端粒酶是由RNA和蛋白质组成的一种核糖核蛋白酶, 它一般在癌细胞中被激活. 它与端粒DNA的不断复制以及癌细胞的不断增殖密切相关. 所以检测端粒酶的活性对癌症的早期诊断以及以端粒酶为靶标分子的抗癌药物的开发具有重要意义. 利用杂交链式反应(HCR)无酶放大检测信号, 建立了一种简单、快速的端粒酶活性检测方法. 端粒酶延伸产物是一条末端具有(ggttag)_n重复序列的DNA. 在实验过程中, 通过链霉亲合素与生物素的特异性作用将端粒酶延伸产物连接在磁性微球上. 设计一条端粒酶延伸产物特异性的DNA探针I作为杂交链式反应的引发探针. DNA探针I的3'-端与端粒酶延伸产物的重复序列匹配, 通过杂交, DNA探针I被固定在磁球上; DNA探针I的5'-端引发DNA探针II和探针III发生杂交链式反应. DNA探针II和探针III上都标记有荧光基团, 可以利用荧光直接进行信号检测. 在反应过程中, 通过磁分离去除多余未反应的三种DNA探针. 在优化条件下, 可以检测到1.0×10⁵个Hela细胞中的端粒酶活性. 该方法简单、快速、检测成本低, 分析全程无酶参与, 在肿瘤或癌症的临床诊断以及以端粒酶为靶标分子的抗癌药物的筛选上具有广阔的应用前景.

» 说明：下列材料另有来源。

/-- Rule R309 for `Access`: coherence is kept; a load leaves the view and returns its bytes; a store within a line changes
it at exactly its bytes. -/
theorem Coherent.access {s : State} (h : Coherent s) (ha : s.cfg.cacheAssoc ≠ 0) (a n : Nat) (req : Request)
    (hfit : a % s.cfg.cacheLineSize + n ≤ s.cfg.cacheLineSize ∨ req = .load)
    (hn : ∀ data, req = .store data → data.length = n) :
    Coherent (s.access a n req).1 ∧
    (∀ b, (s.access a n req).1.memView b =
      s.viewAfter a req b) ∧
    (req = .load → a % s.cfg.cacheLineSize + n ≤ s.cfg.cacheLineSize → (s.access a n req).2.2 = s.viewBytes a n) := by
  set s1 : State := { s with
    nextMemId := s.nextMemId + 1, accessSeq := s.accessSeq + 1
    stats := { s.stats with cacheAccesses := s.stats.cacheAccesses + 1 } } with hs1
  have h1 : Coherent s1 := h.congr rfl rfl rfl
  have v1 : ∀ b, s1.memView b = s.memView b := fun b => rfl
  have hs : setIndex s.cfg (lineAddress s.cfg a) < cacheSets s.cfg := Nat.mod_lt _ h.sets
  have hla : lineAddress s.cfg a =
      lineTag s.cfg (lineAddress s.cfg a) * cacheSets s.cfg + setIndex s.cfg (lineAddress s.cfg a) := by
    unfold lineTag setIndex; rw [Nat.mul_comm]; exact (Nat.div_add_mod _ _).symm
  have hmiss : findWay (·.holds (lineTag s.cfg (lineAddress s.cfg a))) (s.ways (setIndex s.cfg (lineAddress s.cfg a)))
        = none →
      Coherent (s1.accessMiss a n req (lineAddress s.cfg a)).1 ∧
      (∀ b, (s1.accessMiss a n req (lineAddress s.cfg a)).1.memView b =
        s.viewAfter a req b) ∧
      (req = .load → a % s.cfg.cacheLineSize + n ≤ s.cfg.cacheLineSize →
        (s1.accessMiss a n req (lineAddress s.cfg a)).2.2 = s.viewBytes a n) := by
    intro hnone
    have hcov : ∀ b, b / s.cfg.cacheLineSize = lineAddress s.cfg a → ∀ (k : Nat) (ws : List Line) (m : Line),
        s.cache[k]? = some ws → m ∈ ws → m.covers b = false := by
      intro b hb
      refine h.not_covered (fun m hm hv ht => ?_) hb
      have := findWay_none hnone m hm
      simp [Line.holds, hv, ht] at this
    have hin : ∀ b, a ≤ b → b < a + n → a % s.cfg.cacheLineSize + n ≤ s.cfg.cacheLineSize →
        b / s.cfg.cacheLineSize = lineAddress s.cfg a := by
      intro b h1 h2 hf
      unfold lineAddress
      rw [Nat.div_eq_iff h.line]
      have hda := Nat.div_add_mod a s.cfg.cacheLineSize
      rw [Nat.mul_comm] at hda
      have := h.line
      constructor <;> omega
    set s2 : State := ({ s1 with stats := { s1.stats with cacheMisses := s1.stats.cacheMisses + 1 } }).serveFromMemory a
      req with hs2
    have hserve : Coherent s2 ∧ s2.cfg = s.cfg ∧ ∀ b, s2.memView b = s.viewAfter a req b := by
      cases req with
      | load => exact ⟨h1.congr rfl rfl rfl, rfl, fun b => rfl⟩
      | store data =>
        have hf := hfit.resolve_right (by simp)
        have := (h1.congr (t := { s1 with stats := { s1.stats with cacheMisses := s1.stats.cacheMisses + 1 } })
          rfl rfl rfl).writeMem a data fun b h2 h3 => hcov b (hin b h2 (hn data rfl ▸ h3) hf)
        exact ⟨this.1, rfl, this.2⟩
    obtain ⟨c2, e2, v2⟩ := hserve
    have ht := c2.triggerReplacement (e2 ▸ ha) (lineAddress s.cfg a)
    refine ⟨ht.1.congr rfl rfl rfl, fun b => ?_, ?_⟩
    · exact (ht.2 b).trans (v2 b)
    · intro hload hf
      subst hload
      refine list_eq_range_map (by exact Memory.length_readBytes _ _ _) fun i hi => ?_
      refine (Memory.getD_readBytes _ _ _ _ hi).trans ?_
      exact (State.view_miss fun k ws m hk hm => hcov (a + i) (hin _ (by omega) (by omega) hf) k ws m hk hm).symm
  unfold State.access
  simp only [h.on, if_true]
  split
  · rename_i way hw
    have hw' : findWay (·.holds (lineTag s.cfg (lineAddress s.cfg a)))
        (s.ways (setIndex s.cfg (lineAddress s.cfg a))) = some way := hw
    obtain ⟨l, hl, hp⟩ := findWay_some hw'
    simp only [Line.holds, Bool.and_eq_true, decide_eq_true_eq] at hp
    have hok := h.ok (h.has_set hs) l (List.mem_of_getElem? hl)
    have hca : l.covers a = true := (hok.covers_iff h.line a).mpr ⟨hp.1, by rw [hp.2]; exact hla⟩
    split
    · rename_i l' hl'
      have hll : l' = l := by
        have : (s.ways (setIndex s.cfg (lineAddress s.cfg a)))[way]? = some l' := hl'
        rw [hl] at this; exact (Option.some.inj this).symm
      subst hll
      have hh := h1.hit (l := l') hs hl a s1.accessSeq req fun data hd =>
        ⟨hca, hn data hd ▸ hfit.resolve_right (by rw [hd]; simp)⟩
      refine ⟨hh.1.congr rfl rfl rfl, hh.2, ?_⟩
      intro hload hf
      subst hload
      refine list_eq_range_map (length_sliceBytes _ _ _ (by simp only [hitLine, hok.1]; exact hf)) fun i hi => ?_
      refine (getD_sliceBytes _ _ _ _ hi).trans ?_
      obtain ⟨vl, hal⟩ := (hok.covers_iff h.line a).mp hca
      have hda := Nat.div_add_mod a s.cfg.cacheLineSize
      rw [Nat.mul_comm] at hda
      have hbase : l'.base = (a / s.cfg.cacheLineSize) * s.cfg.cacheLineSize := by rw [hok.2.2.1 vl, hal]
      have hci : l'.covers (a + i) = true := by
        rw [Line.covers_iff, hok.1]; exact ⟨vl, by omega, by omega⟩
      rw [h.view_hit (h.has_set hs) (List.mem_of_getElem? hl) hci]
      show l'.data.getD (lineOffset s.cfg a + i) 0 = _
      congr 1
      unfold lineOffset
      omega
    · rename_i hl'
      have : (s.ways (setIndex s.cfg (lineAddress s.cfg a)))[way]? = none := hl'
      rw [hl] at this; cases this
  · rename_i hw
    exact hmiss hw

关键词: 端粒酶活性, 杂交链式反应, 无酶信号放大, 荧光检测, 磁分离

Telomerase is a ribonucleoprotein complex that is usually activated in the cancer cells and is closely related to telomere maintenance and immortalization of cancer cells. Telomerase activity detection is important for early diagnosis of human cancers as well as the screening of telomerase-target anti-cancer drugs. A new simple and fast method to detect the telomerase activity has been developed based on hybridization chain reaction (HCR) and magnetic separation. In the assay of experiment, the biotin-labeled telomerase substrate is elongated by telomerase generating a special DNA with repeated sequences-(ggttag)_n at their terminals. These telomerase elongated products are fixedly connected with streptavidin-coated magnetic beads through the specific combination of streptavidin with biotin. At the same time, other cell extracts are removed by magnetic separation. A specific DNA probe I is designed as the initiator of HCR. 3'-Terminus of DNA probe I is complementary with three repeated sequences of telomerase elongated product. So, DNA probe I could be fixed on magnetic bead through hybridization. 5'-Terminus of DNA probe I is in charge of triggering HCR with DNA probe II and probe III. DNA probe II and probe III are modified with fluorophores. So, the HCR amplification results can be easily detected by fluorescence. All of excessive DNA probes can be removed by magnetic separation. Under the optimal conditions, telomerase activity in 1.0×10⁵ Hela cells has been obviously detected. Because no enzyme involves in the signal amplification process of HCR, our proposed method can effectively avoid the interference of nonspecific amplification which usually exists in the polymerase amplification processes and increase the accuracy of the test results. Furthermore, enzyme-free signal amplification can effectively avoid the potential interference of telomerase inhibitor to the enzyme activity and improve the reliability of screening of telomerase inhibitors.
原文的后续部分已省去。